### Exercise goal:
Go line by line through the data below and count those with the string "next". Give the number only.

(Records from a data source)
┌────────

/-- What a word decodes to, each answer with the first condition of R91 that holds of the word, or with the command's
fields where none does. -/
inductive Decoded (nCtx : Nat) (w : Word) : Except DecodeError Instr → Prop
  | reservedBits (hr : fieldRsv w ≠ 0) : Decoded nCtx w (.error .reservedBits)
  | unknownOpcode (hr : fieldRsv w = 0) (ha : ¬ IsAeadOp w) (hg : ¬ IsRngOp w) :
    Decoded nCtx w (.error .unknownOpcode)
  | misplacedRngField (hr : fieldRsv w = 0) (hg : IsRngOp w) (hf : (fieldCtx w).toNat = 0 → fieldMode w = true) :
    Decoded nCtx w (.error .misplacedRngField)
  | misplacedMode (hr : fieldRsv w = 0) (ha : IsAeadOp w) (ho : (fieldOp w).toNat ≠ 0x10) (hm : fieldMode w = true) :
    Decoded nCtx w (.error .misplacedMode)
  | noSuchSlot (hr : fieldRsv w = 0) (ha : IsAeadOp w) (hm : (fieldOp w).toNat ≠ 0x10 → fieldMode w = false)
    (hc : nCtx ≤ (fieldCtx w).toNat) : Decoded nCtx w (.error .noSuchSlot)
  | aead (i : Instr) (h : Reads w i) (ha : IsAeadOp w) (hm : (fieldOp w).toNat ≠ 0x10 → fieldMode w = false)
    (hs : i.slot? = some (fieldCtx w).toNat) (hc : (fieldCtx w).toNat < nCtx) : Decoded nCtx w (.ok i)
  | rng (i : Instr) (h : Reads w i) (hg : IsRngOp w) (hs : i.slot? = none) (hc : (fieldCtx w).toNat = 0)
    (hm : fieldMode w = false) : Decoded nCtx w (.ok i)

theorem decodeConstruct_decoded {nCtx : Nat} {w : Word} (hr : fieldRsv w = 0) (ho : (fieldOp w).toNat = 0x10) :
    Decoded nCtx w (decodeConstruct nCtx w) := by
  have ha : IsAeadOp w := by simp [IsAeadOp, ho]
  rw [decodeConstruct]
  split
  · rename_i hc
    exact .aead _ ⟨hr, BitVec.eq_of_toNat_eq ho, rfl, (bit_modeOfBit _).symm⟩ ha (absurd ho) rfl hc
  · rename_i hc
    exact .noSuchSlot hr ha (absurd ho) (Nat.not_lt.1 hc)

theorem decodeAead_decoded {nCtx : Nat} {w : Word} {mk : Nat → Instr} (hr : fieldRsv w = 0)
    (lo : 0x10 < (fieldOp w).toNat) (hi : (fieldOp w).toNat ≤ 0x16) (ho : ∀ c, (mk c).opcode = fieldOp w)
    (hs : ∀ c, (mk c).slot? = some c) (hm : ∀ c, (mk c).modeBit = false) :
    Decoded nCtx w (decodeAead nCtx w mk) := by
  have ha : IsAeadOp w := ⟨lo.le, hi⟩
  rw [decodeAead]
  split
  · rename_i hb
    exact .misplacedMode hr ha lo.ne' hb
  · rename_i hb
    rw [Bool.not_eq_true] at hb
    split
    · rename_i hc
      exact .aead _ ⟨hr, (ho _).symm, by rw [hs, Option.getD_some], hb.trans (hm _).symm⟩ ha (fun _ => hb) (hs _) hc
    · rename_i hc
      exact .noSuchSlot hr ha (fun _ => hb) (Nat.not_lt.1 hc)

theorem decodeRng_decoded {nCtx : Nat} {w : Word} {i : Instr} (hr : fieldRsv w = 0) (hg : IsRngOp w)
    (ho : i.opcode = fieldOp w) (hs : i.slot? = none) (hm : i.modeBit = false) : Decoded nCtx w (decodeRng w i) := by
  rw [decodeRng]
  split
  · rename_i hf
    have hc := (fieldCtx_eq_zero_iff w).1 hf.1
    exact .rng i ⟨hr, ho.symm, by rw [hs, Option.getD_none, hc], hf.2.trans hm.symm⟩ hg hs hc hf.2
  · rename_i hf
    refine .misplacedRngField hr hg fun hc => ?_
    simpa [(fieldCtx_eq_zero_iff w).2 hc] using hf

/-- The decoder answers by the first condition of R91 that holds of the word. -/
theorem decode_decoded (nCtx : Nat) (w : Word) : Decoded nCtx w (decode nCtx w) := by
  rw [decode]
  split
  · rename_i hr
    exact .reservedBits hr
  · rename_i hr
    rw [not_not] at hr
    split
    case h_1 _ ho => exact decodeConstruct_decoded hr ho
    case h_2 _ ho | h_3 _ ho | h_4 _ ho | h_5 _ ho | h_6 _ ho | h_7 _ ho =>
      exact decodeAead_decoded hr (by omega) (by omega) (fun _ => BitVec.eq_of_toNat_eq ho.symm) (fun _ => rfl)
        fun _ => rfl
    case h_8 _ ho | h_9 _ ho | h_10 _ ho | h_11 _ ho | h_12 _ ho | h_13 _ ho | h_14 _ ho | h_15 _ ho | h_16 _ ho =>
      exact decodeRng_decoded hr ⟨by omega, by omega⟩ (BitVec.eq_of_toNat_eq ho.symm) rfl rfl
    case h_17 => exact .unknownOpcode hr (by grind [IsAeadOp]) (by grind [IsRngOp])

theorem Decoded.reads {nCtx : Nat} {w : Word} {i : Instr} (h : Decoded nCtx w (.ok i)) :
    Reads w i ∧ i.wf nCtx = true := by
  cases h with
  | aead _ hi _ _ hs hc => exact ⟨hi, (wf_of_slot hs).2 ⟨hc, (fieldCtx w).isLt⟩⟩
  | rng _ hi _ hs => exact ⟨hi, wf_of_no_slot hs⟩

theorem decode_eq_ok_iff (nCtx : Nat) (w : Word) (i : Instr) :
    decode nCtx w = .ok i ↔ Reads w i ∧ i.wf nCtx = true :=
  ⟨fun h => (h ▸ decode_decoded nCtx w).reads, fun ⟨h, hwf⟩ => h.decode_eq hwf⟩

/-! ### The claims -/

/-- Settles O1: the word of a command has the command's fields, and a word with them decodes to the command. -/
theorem decodeOfEncodedCommand : Obligations.DecodeOfEncodedCommand :=
  fun nCtx i h => (decode_eq_ok_iff nCtx _ i).2 ⟨reads_encode h, h⟩

/-- Settles O2: the decoded word has the command's fields and no other bit. -/
theorem encodeOfDecodedWord : Obligations.EncodeOfDecodedWord := by
  intro nCtx w i h
  obtain ⟨hi, hwf⟩ := (decode_eq_ok_iff nCtx w i).1 h
  exact ⟨hi.encode_eq, hwf⟩

/-- Settles O3: R92's columns name the fields that the decoder reads. -/
theorem opcodeTableSelectsCommands : Obligations.OpcodeTableSelectsCommands := by
  intro nCtx w i
  rw [← and_assoc, row_iff_reads]
  exact decode_eq_ok_iff nCtx w i

/-- Settles O4: the decoder answers under the conditions of `Decoded`, and these exclude each other. -/
theorem illegalWordsByCause : Obligations.IllegalWordsByCause := by
  intro nCtx w op ctx mode rsv isAead isRng
  have hr : fieldRsv w = 0 ↔ rsv = 0 := fieldRsv_eq_zero_iff w
  have ho : (fieldOp w).toNat = op := fieldOp_toNat w
  have hc : (fieldCtx w).toNat = ctx := fieldCtx_toNat w
  have hm : fieldMode w = decide (mode = 1) := fieldMode_eq w
  have bit : mode < 2 := Nat.mod_lt _ (by decide)
  have ha : IsAeadOp w ↔ isAead := by rw [IsAeadOp, ho]
  have hg : IsRngOp w ↔ isRng := by rw [IsRngOp, ho]
  have excl : ¬ (isAead ∧ isRng) := fun ⟨⟨_, h⟩, ⟨l, _⟩⟩ => by omega
  have answer := decode_decoded nCtx w
  clear_value op ctx mode rsv isAead isRng
  generalize decode nCtx w = r at answer
  cases answer
  case reservedBits | unknownOpcode | misplacedRngField | misplacedMode | noSuchSlot => grind
  case aead reads _ _ _ _ | rng reads _ _ _ _ =>
    obtain ⟨_, opcode, slot, modeBit⟩ := reads
    grind

/-- Settles O5: each word is decoded by evaluation. -/
theorem writtenWordsDecode : Obligations.WrittenWordsDecode := by
  unfold Obligations.WrittenWordsDecode
  decide

end Sys2Proof
end

section
/-! The step for an illegal word. -/

namespace Sys2Proof.Machine

/-- Settles O9: the controller ends a command whose word decodes to nothing by `raise`, which changes nothing but the end
of the command. -/
theorem illegalWordEndsWithEIllegal : Obligations.IllegalWordEndsWithEIllegal := by
  intro s p rest l e ha hc hl hd
  have hl' : State.pendingAt { s with agenda := rest } p = some l := hl
  refine ⟨raise { s with agenda := rest, cur := p } .illegal 0, ?_, onlyRefusedWith_raise (lt_of_pendingAt hl) .illegal⟩
  rw [step_of_agenda hc ha]
  simp [makeMove, serve, hl', hd]

end Sys2Proof.Machine
end

section
/-! AEAD commands that their checks reject: each ends by one `raise` on an unchanged block (R246, R248). -/

namespace Sys2Proof.Machine

/-- A command that only raises an error is one that its port sees refused. -/
theorem refused_of_raise {s : State} {a : Args} {i : Instr} {e : Err} (ha : s.operands = some a)
    (h : exec i s = .next (raise s e 0)) : ∃ t, exec i s = .next t ∧ OnlyRefusedWith s t e.code :=
  ⟨_, h, onlyRefusedWith_raise (cur_lt_of_operands ha) e⟩

/-! ### What the checks answer -/

/-- On a session the checks of AEAD_RESET raise E_ARG alone (R129 lines 2 to 4). -/
theorem resetError_of_live {sl : Slot} {a : Args} {e : Err} (live : sl.phase ≠ .unconstructed)
    (h : resetError sl a = some e) : e = .arg := by
  rw [resetError, if_neg live] at h
  repeat' split at h
  all_goals simp_all

/-- On a StreamMode session in `Reset` or `AssocData` the checks of AEAD_AAD raise E_ARG alone (R133 line 4). -/
theorem aadError_of_admitted {sl : Slot} {a : Args} {e : Err} (hm : sl.mode = .stream)
    (hp : sl.phase = .reset ∨ sl.phase = .assocData) (h : aadError sl a = some e) : e = .arg := by
  have : s32 a.a1 ≤ 0 ∧ e = .arg := by rcases hp with hp | hp <;> simpa [aadError, hm, hp, eq_comm] using h
  exact this.2

/-- In an admitted phase the checks of a transform raise E_SIZE alone (R136, R139 lines 2 and 3). -/
theorem transformError_of_open {sl : Slot} {a : Args} {e : Err} (ho : sl.phase.open = true)
    (h : transformError sl a = some e) : e = .size := by
  simp only [transformError, ho, Bool.true_eq_false, if_false] at h
  repeat' split at h
  all_goals simp_all

/-! ### The commands -/

section
variable {c : Nat} {s : State} {a : Args} {sl : Slot} {e : Err}
  (ha : s.operands = some a) (hs : s.slots[c]? = some sl)
include ha hs

theorem aeadConstruct_refused {m : Mode} (h : s32 a.a1 ≤ 0) :
    ∃ t, exec (.aeadConstruct c m) s = .next t ∧ OnlyRefusedWith s t Err.arg.code :=
  refused_of_raise ha <| by
    simp only [exec, execAeadConstruct, aeadConstruct, withCommand_of_operands ha, withSlot_of_some hs, if_pos h]

theorem aeadReset_refused (he : resetError sl a = some e) :
    ∃ t, exec (.aeadReset c) s = .next t ∧ OnlyRefusedWith s t e.code :=
  refused_of_raise ha <| by
    simp only [exec, execAeadReset, aeadReset, withCommand_of_operands ha, withSlot_of_some hs, he]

└────────

### Solution to the problem:
3